*How to complete this task*.
Would you print the full listing word for word?
____________
-- ==== Sys2Proof/Certificates/Slice0/Obligations.lean ====
section
/-! DEFINITION. The statements about the model, from the numbered rules of spec/. Each docstring names the rules; where a
statement rests on a choice that the spec marks as its own (a decision D<n>) or on a choice of this model, the docstring says
so and names the log entry. A statement about an instruction concludes that `exec` answers the next state it describes,
and says what that state keeps of the old one. The parameters of 00_scope R6 are part of the state (`cfg`), so a statement over
all states holds for every choice of them. -/

open Sys2Proof Sys2Proof.Machine

/-! ## Encoding -/

/-- 30_encoding R55, R56, R62 to R64, R68: every instruction is well-formed, and decoding its bytes, whatever follows them,
gives it back with every operand. The opcode map is decision D1 (log entry 9). -/
def Obligations.DecodeOfEncodeIsTheInstruction : Prop :=
  ∀ (i : Instr) (rest : List Byte), i.wellFormed = true ∧ decode (encode i ++ rest) = .ok (i, rest)

/-- 30_encoding R55, R56, R62: what the decoder reads, encoded again, is the bytes it read; no bit is dropped. The opcode map
is decision D1 (log entry 9). -/
def Obligations.EncodeOfDecodeIsTheBytes : Prop :=
  ∀ (bytes : List Byte) (i : Instr) (rest : List Byte), decode bytes = .ok (i, rest) → encode i ++ rest = bytes

/-- 30_encoding R68: whatever bytes follow it, an opcode value selects exactly one row; a list of bytes is rejected only
where it ends before the bytes that its opcode takes. -/
def Obligations.EveryOpcodeSelectsOneRow : Prop :=
  (∀ op b2 b3 : Byte, (decodeFields op b2 b3).opcode = op) ∧
  (∀ (op : Byte) (i : Instr), i.opcode = op → ∃ b2 b3, i = decodeFields op b2 b3) ∧
  (∀ (op : Byte) (rest : List Byte),
    (∃ r, decode (op :: rest) = .ok r) ↔ opcodeLength op ≤ rest.length + 1)

/-- 30_encoding R64: 3 bytes, 2 bytes or 1 byte, by the opcode lists of the rule. -/
def Obligations.LengthOfEveryInstruction : Prop :=
  ∀ i : Instr,
    (encode i).length = (if i.opcode ∈ threeByteOpcodes then 3 else if i.opcode ∈ twoByteOpcodes then 2 else 1) ∧
    i.length = (encode i).length ∧ (i.opcode ∈ unsupportedOpcodes → encode i = [i.opcode])

/-- 30_encoding R65, R66 (decisions D2, D3; log entries 10, 11): the tier of every instruction, by the spec's lists. -/
def Obligations.TierOfEveryInstruction : Prop :=
  ∀ i : Instr, i.tier =
    if i.opcode ∈ unsupportedOpcodes then .unsupported else if i.opcode ∈ unnamedOpcodes then .unnamed else .source

/-- Words written out from 30_encoding R58 to R63, one or two of each family, decode to the instruction they stand for. -/
def Obligations.SpecWordsDecode : Prop :=
  decode [0x3E, 0x05] = .ok (.mviA 0x05, []) ∧ decode [0x06, 0x03] = .ok (.mviB 0x03, []) ∧
  decode [0x80] = .ok (.addB, []) ∧ decode [0x90] = .ok (.subB, []) ∧ decode [0x76] = .ok (.hlt, []) ∧
  decode [0x66] = .ok (.movHM, []) ∧ decode [0x31, 0x50, 0x20] = .ok (.lxiSP 0x2050, []) ∧
  decode [0x32, 0x00, 0x30] = .ok (.sta 0x3000, []) ∧ decode [0x1A] = .ok (.ldaxD, []) ∧
  decode [0xDE, 0x01] = .ok (.sbi 0x01, []) ∧ decode [0x35] = .ok (.dcrM, []) ∧ decode [0x2B] = .ok (.dcxH, []) ∧
  decode [0x1F] = .ok (.rar, []) ∧ decode [0xBE] = .ok (.cmpM, []) ∧
  decode [0xEA, 0x34, 0x12] = .ok (.jpe 0x1234, []) ∧ decode [0xDC, 0x34, 0x12] = .ok (.cc 0x1234, []) ∧
  decode [0xF0] = .ok (.rp, []) ∧ decode [0xF5] = .ok (.pushPSW, []) ∧ decode [0xD1] = .ok (.popD, []) ∧
  decode [0xDB, 0x01] = .ok (.inp 0x01, []) ∧ decode [0xD3, 0x02] = .ok (.outp 0x02, []) ∧
  decode [0x20] = .ok (.rim, []) ∧ decode [0xFF] = .ok (.rst7, [])

/-! ## Registers, flags, memory -/

/-- 10_state R14: the pairs are views of the two registers; a write to a pair is seen in the registers and a write to a register
in the pair; the selector's last code is SP, and PSW for PUSH and POP. -/
def Obligations.RegisterPairsAreViews : Prop :=
  ∀ (s : State) (v : Word),
    (s.readPair .bc).toNat = s.regs.b.toNat * 256 + s.regs.c.toNat ∧
    (s.readPair .de).toNat = s.regs.d.toNat * 256 + s.regs.e.toNat ∧
    (s.readPair .hl).toNat = s.regs.h.toNat * 256 + s.regs.l.toNat ∧
    s.readPair .sp = s.sp ∧ s.writePair .sp v = { s with sp := v } ∧
    (∃ hi lo : Byte, hi.toNat = v.toNat / 256 ∧ lo.toNat = v.toNat % 256 ∧
      s.writePair .bc v = { s with regs := { s.regs with b := hi, c := lo } } ∧
      s.writePair .de v = { s with regs := { s.regs with d := hi, e := lo } } ∧
      s.writePair .hl v = { s with regs := { s.regs with h := hi, l := lo } }) ∧
    (s.readStackPair .psw).toNat = s.regs.a.toNat * 256 + (flagByte s.cfg s.flags).toNat ∧
    s.readStackPair .bc = s.readPair .bc ∧ s.readStackPair .de = s.readPair .de ∧
    s.readStackPair .hl = s.readPair .hl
____________
*Task response*.
-- ==== Sys2Proof/Certificates/Slice0/Obligations.lean ====
section
/-! DEFINITION. The statements about the model, from the numbered rules of spec/. Each docstring names the rules; where a
statement rests on a choice that the spec marks as its own (a decision D<n>) or on a choice of this model, the docstring says
so and names the log entry. A statement about an instruction concludes that `exec` answers the next state it describes,
and says what that state keeps of the old one. The parameters of 00_scope R6 are part of the state (`cfg`), so a statement over
all states holds for every choice of them. -/

open Sys2Proof Sys2Proof.Machine

/-! ## Encoding -/

/-- 30_encoding R55, R56, R62 to R64, R68: every instruction is well-formed, and decoding its bytes, whatever follows them,
gives it back with every operand. The opcode map is decision D1 (log entry 9). -/
def Obligations.DecodeOfEncodeIsTheInstruction : Prop :=
  ∀ (i : Instr) (rest : List Byte), i.wellFormed = true ∧ decode (encode i ++ rest) = .ok (i, rest)

/-- 30_encoding R55, R56, R62: what the decoder reads, encoded again, is the bytes it read; no bit is dropped. The opcode map
is decision D1 (log entry 9). -/
def Obligations.EncodeOfDecodeIsTheBytes : Prop :=
  ∀ (bytes : List Byte) (i : Instr) (rest : List Byte), decode bytes = .ok (i, rest) → encode i ++ rest = bytes

/-- 30_encoding R68: whatever bytes follow it, an opcode value selects exactly one row; a list of bytes is rejected only
where it ends before the bytes that its opcode takes. -/
def Obligations.EveryOpcodeSelectsOneRow : Prop :=
  (∀ op b2 b3 : Byte, (decodeFields op b2 b3).opcode = op) ∧
  (∀ (op : Byte) (i : Instr), i.opcode = op → ∃ b2 b3, i = decodeFields op b2 b3) ∧
  (∀ (op : Byte) (rest : List Byte),
    (∃ r, decode (op :: rest) = .ok r) ↔ opcodeLength op ≤ rest.length + 1)

/-- 30_encoding R64: 3 bytes, 2 bytes or 1 byte, by the opcode lists of the rule. -/
def Obligations.LengthOfEveryInstruction : Prop :=
  ∀ i : Instr,
    (encode i).length = (if i.opcode ∈ threeByteOpcodes then 3 else if i.opcode ∈ twoByteOpcodes then 2 else 1) ∧
    i.length = (encode i).length ∧ (i.opcode ∈ unsupportedOpcodes → encode i = [i.opcode])

/-- 30_encoding R65, R66 (decisions D2, D3; log entries 10, 11): the tier of every instruction, by the spec's lists. -/
def Obligations.TierOfEveryInstruction : Prop :=
  ∀ i : Instr, i.tier =
    if i.opcode ∈ unsupportedOpcodes then .unsupported else if i.opcode ∈ unnamedOpcodes then .unnamed else .source

/-- Words written out from 30_encoding R58 to R63, one or two of each family, decode to the instruction they stand for. -/
def Obligations.SpecWordsDecode : Prop :=
  decode [0x3E, 0x05] = .ok (.mviA 0x05, []) ∧ decode [0x06, 0x03] = .ok (.mviB 0x03, []) ∧
  decode [0x80] = .ok (.addB, []) ∧ decode [0x90] = .ok (.subB, []) ∧ decode [0x76] = .ok (.hlt, []) ∧
  decode [0x66] = .ok (.movHM, []) ∧ decode [0x31, 0x50, 0x20] = .ok (.lxiSP 0x2050, []) ∧
  decode [0x32, 0x00, 0x30] = .ok (.sta 0x3000, []) ∧ decode [0x1A] = .ok (.ldaxD, []) ∧
  decode [0xDE, 0x01] = .ok (.sbi 0x01, []) ∧ decode [0x35] = .ok (.dcrM, []) ∧ decode [0x2B] = .ok (.dcxH, []) ∧
  decode [0x1F] = .ok (.rar, []) ∧ decode [0xBE] = .ok (.cmpM, []) ∧
  decode [0xEA, 0x34, 0x12] = .ok (.jpe 0x1234, []) ∧ decode [0xDC, 0x34, 0x12] = .ok (.cc 0x1234, []) ∧
  decode [0xF0] = .ok (.rp, []) ∧ decode [0xF5] = .ok (.pushPSW, []) ∧ decode [0xD1] = .ok (.popD, []) ∧
  decode [0xDB, 0x01] = .ok (.inp 0x01, []) ∧ decode [0xD3, 0x02] = .ok (.outp 0x02, []) ∧
  decode [0x20] = .ok (.rim, []) ∧ decode [0xFF] = .ok (.rst7, [])

/-! ## Registers, flags, memory -/

/-- 10_state R14: the pairs are views of the two registers; a write to a pair is seen in the registers and a write to a register
in the pair; the selector's last code is SP, and PSW for PUSH and POP. -/
def Obligations.RegisterPairsAreViews : Prop :=
  ∀ (s : State) (v : Word),
    (s.readPair .bc).toNat = s.regs.b.toNat * 256 + s.regs.c.toNat ∧
    (s.readPair .de).toNat = s.regs.d.toNat * 256 + s.regs.e.toNat ∧
    (s.readPair .hl).toNat = s.regs.h.toNat * 256 + s.regs.l.toNat ∧
    s.readPair .sp = s.sp ∧ s.writePair .sp v = { s with sp := v } ∧
    (∃ hi lo : Byte, hi.toNat = v.toNat / 256 ∧ lo.toNat = v.toNat % 256 ∧
      s.writePair .bc v = { s with regs := { s.regs with b := hi, c := lo } } ∧
      s.writePair .de v = { s with regs := { s.regs with d := hi, e := lo } } ∧
      s.writePair .hl v = { s with regs := { s.regs with h := hi, l := lo } }) ∧
    (s.readStackPair .psw).toNat = s.regs.a.toNat * 256 + (flagByte s.cfg s.flags).toNat ∧
    s.readStackPair .bc = s.readPair .bc ∧ s.readStackPair .de = s.readPair .de ∧
    s.readStackPair .hl = s.readPair .hl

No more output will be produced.